Fall 2017–Winter 2018

Written on the Body

Cheiro, Francis Galton, and the reading of hands

Susan Zieger

An Irish lad travels to India in the 1880s: not unusual for the mid-nineteenth century, when the Jewel in the Crown of the British Empire was tended and administrated by legions of Scottish, Welsh, and Irish men seeking livelihoods and opportunities closed to them at home. But only one such teenager sought the tutelage of a Brahmin in the ancient Vedic art of palmistry. For two years, William John Warner learned the practice, inflected by astrology, of reading character and destiny in the seven principal shapes of hands, and the palm’s major and minor lines and their intersections. When he moved to London, he styled himself “Cheiro”—after cheiromancy, or divination by palm reading—and read the palms of celebrities such as Sarah Bernhardt, Oscar Wilde, Mark Twain, William Gladstone, and others. He also launched a publishing juggernaut, some of whose titles remain in print to this day. Cheiro’s Language of the Hand (1894), Cheiro’s Memoirs: The Reminiscences of a Society Palmist (1912), and You and Your Hand (1932) all made cheiromancy a popular pastime, easily accessible and appealing to a modern reading public curious about ancient Eastern wisdom. Cheiro traveled the world, and in his golden years, landed in Hollywood, where he read the palms of aspiring actors and wrote screenplays.
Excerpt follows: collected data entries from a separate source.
-- ==== Sys2Proof/Machine/Platform.lean ====
section
/-!
DEFINITION. The platform (R446–R459): command rings, the management mailbox, boot, the debug window, the host's register
writes, and the MCTP endpoint.
-/
namespace Sys2Proof.Machine

/-! ## Rings (R449, R450) -/

def State.ring (s : State) (k : Nat) : Ring := s.rings.get {} k
def State.setRing (s : State) (k : Nat) (x : Ring) : State := { s with rings := s.rings.set {} k x }

/-- A ring with an entry to execute: it is enabled, has not stopped, and its doorbell is ahead of its head. -/
def State.ringPending (s : State) (k : Nat) : Bool :=
  let r := s.ring k
  s.ready && k < 32 && r.size != 0 && !bit r.error.toNat 63 && r.head != r.tail

/-- The ring whose turn it is among those of its processor: they take one entry each in turn. -/
def State.ringTurn (s : State) (k : Nat) : Bool :=
  let first := s.nextRing.get 0 (k / 16)
  ((List.range 16).map (fun i => k / 16 * 16 + (first + i) % 16)).find? (fun r => s.ringPending r) == some k

/-- The turn passes to the ring after. -/
def State.passTurn (s : State) (k : Nat) : State := { s with nextRing := s.nextRing.set 0 (k / 16) ((k % 16 + 1) % 16) }

/-- The entry at the head is executed, and the head moves to an index. -/
def State.toEntry (s : State) (k target : Nat) : State :=
  let r := s.ring k
  (s.setRing k { r with head := target % 2 ^ r.size }).passTurn k

def State.nextEntry (s : State) (k : Nat) : State := s.toEntry k ((s.ring k).head + 1)

/-- The ring stops at its entry, and the host gets a command error (R449, R451 kind 5). -/
def State.ringError (s : State) (k opcode reason : Nat) : State :=
  let r := s.ring k
  let err := 2 ^ 63 + r.head % 2 ^ 16 * 2 ^ 16 + reason % 2 ^ 8 * 2 ^ 8 + opcode % 2 ^ 8
  ((s.setRing k { r with error := BitVec.ofNat 64 err }).passTurn k).post (k / 16) 5 0xFF 0xFFFF k err r.head 0

/-- An entry of a ring is executed when its turn comes. -/
def onRing (k : Nat) (f : State → State) (s : State) : Answer :=
  .next (if s.ringPending k && s.ringTurn k then f s else s)

def execCmdNop (ring : Nat) (s : State) : Answer := onRing ring (fun s => s.nextEntry ring) s

/-- What a command processor's load finds. -/
inductive CpRead where
  | wait
  | fault
  | bytes (bs : List Byte)

/-- A sys-scope load of a command processor in its ring's ASID; `ext` are the bytes of a peer or of the host. -/
def State.cpRead (s : State) (port asid va n : Nat) (ext : List Nat) : CpRead × State :=
  if va % n != 0 || isWindow va || 2 ^ 57 ≤ va then (.fault, s)
  else
    let (t, s1) := s.translate (24 + port) asid va
    match t with
    | none => (.fault, s1)
    | some e =>
      let pa := e.pa va
      let outside := (List.range n).map (fun i => BitVec.ofNat 8 (ext.getD i 0))
      if !bit e.pte 1 then (.fault, s1)
      else match bits pa 50 2 with
      | 3 => (if bits pa 48 2 = 1 ∨ bits pa 48 2 = 2 then .bytes outside else .fault, s1)
      | _ => match s1.placeOf e.pte pa n { read := true } with
        | .ok (.home a _ ms) =>
          (if s1.homeHeld a ms then .wait else .bytes (if ms then s1.msRead n a else s1.mem.readBytes n a), s1)
        | .ok (.self a) => (if s1.homeHeld a false then .wait else .bytes (s1.mem.readBytes n a), s1)
        | .ok (.peer _) => (.bytes outside, s1)
        | _ => (.fault, s1)

/-- A job id that no job has (R259); which one is the processor's choice. -/
def State.freeJob (s : State) : Nat :=
  let used := (s.jobs.cells.filter (fun c => c.2.live)).map (fun c => c.1 - 1)
  firstUnusedMod 65534 used (used.length + 1) (Config.freeValue s.free % 65534) + 1

/-- A held binding is attached to the job that its entry has made (R453). -/
def State.attach (s : State) (k entry j : Nat) : State :=
  let s1 := { s with ringJobs := s.ringJobs.set 0 (k * 65536 + entry) j }
  match s1.held.find? (fun h => h.ring == k && h.entry == entry) with
  | none => s1
  | some h =>
    { s1 with
      groups := s1.groups.set {} j h.group
      gov := if h.power then { s1.gov with group := some h.group.id } else s1.gov
      held := s1.held.filter (fun x => !(x.ring == k && x.entry == entry)) }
He predicted his death, in 1936, down to the hour. Though forgotten, Cheiro was a colorful fin de siècle character who made palm reading, with its Orientalized mystery and distinctive visual aesthetic, a mass cultural practice. The craze was part of a new, broader visual culture featuring the hand, which modern reprographic techniques made into an object everyone could decipher. 


Cheiro, Comforts Palmistry Guide, 1900. Courtesy George Peabody Library, Johns Hopkins University.

Indian cheiromancy and astrology came to Europe when Indologists such as Max Müller and Paul Deussen translated the Upanishads and other Vedic works into German and English. The key text was Hasta Samudrika Shastra (literally, “Hand Body Knowledge”) from ca. 3000 BC, which interpreted over 150 common lines on each hand as indicators of one’s personality and future. Adapting this knowledge to modern times, Cheiro’s manual Language of the Hand opens with “cheirognomy,” or the interpretation of the seven hand shapes: the elementary, the hand’s lowest form; the square, “useful” hand; the spatulate or “nervous active type”; the knotty “philosophic” hand; the conic or “artistic” hand; the mixed hand (a combination of multiple types); and highest of all, the psychic or idealistic hand.1 As Cheiro renders them, hand types operate by racial hierarchy: for example, the lowest hand form, the elementary, is found in so-called primitive races, while the square hand of Europeans denotes the love of reason and respect for authority. One might expect Europeans to possess the highest order of hands, but Cheiro defies expectations of racist ordering, making esoteric knowledge aspirational for European readers. Everyone’s hand lines indicate their unique character and future, but some are more unique, and others are more typical of their race or ethnicity. The illustrations in Cheiro’s books become more technical when he moves on to the major and minor lines of the palm. There are seven major lines: Life, Head, Heart, the Girdle of Venus, Health, Sun, and Fate. He illustrates these lines, as well as other “signs” made from their intersection, abstractly, without depicting the palms. These resemble nothing so much as a primer for an enigmatic pictorial language. The deciphering of one’s intimate body parts through esoteric knowledge appealed widely, its folk wisdom feeding a modern fad.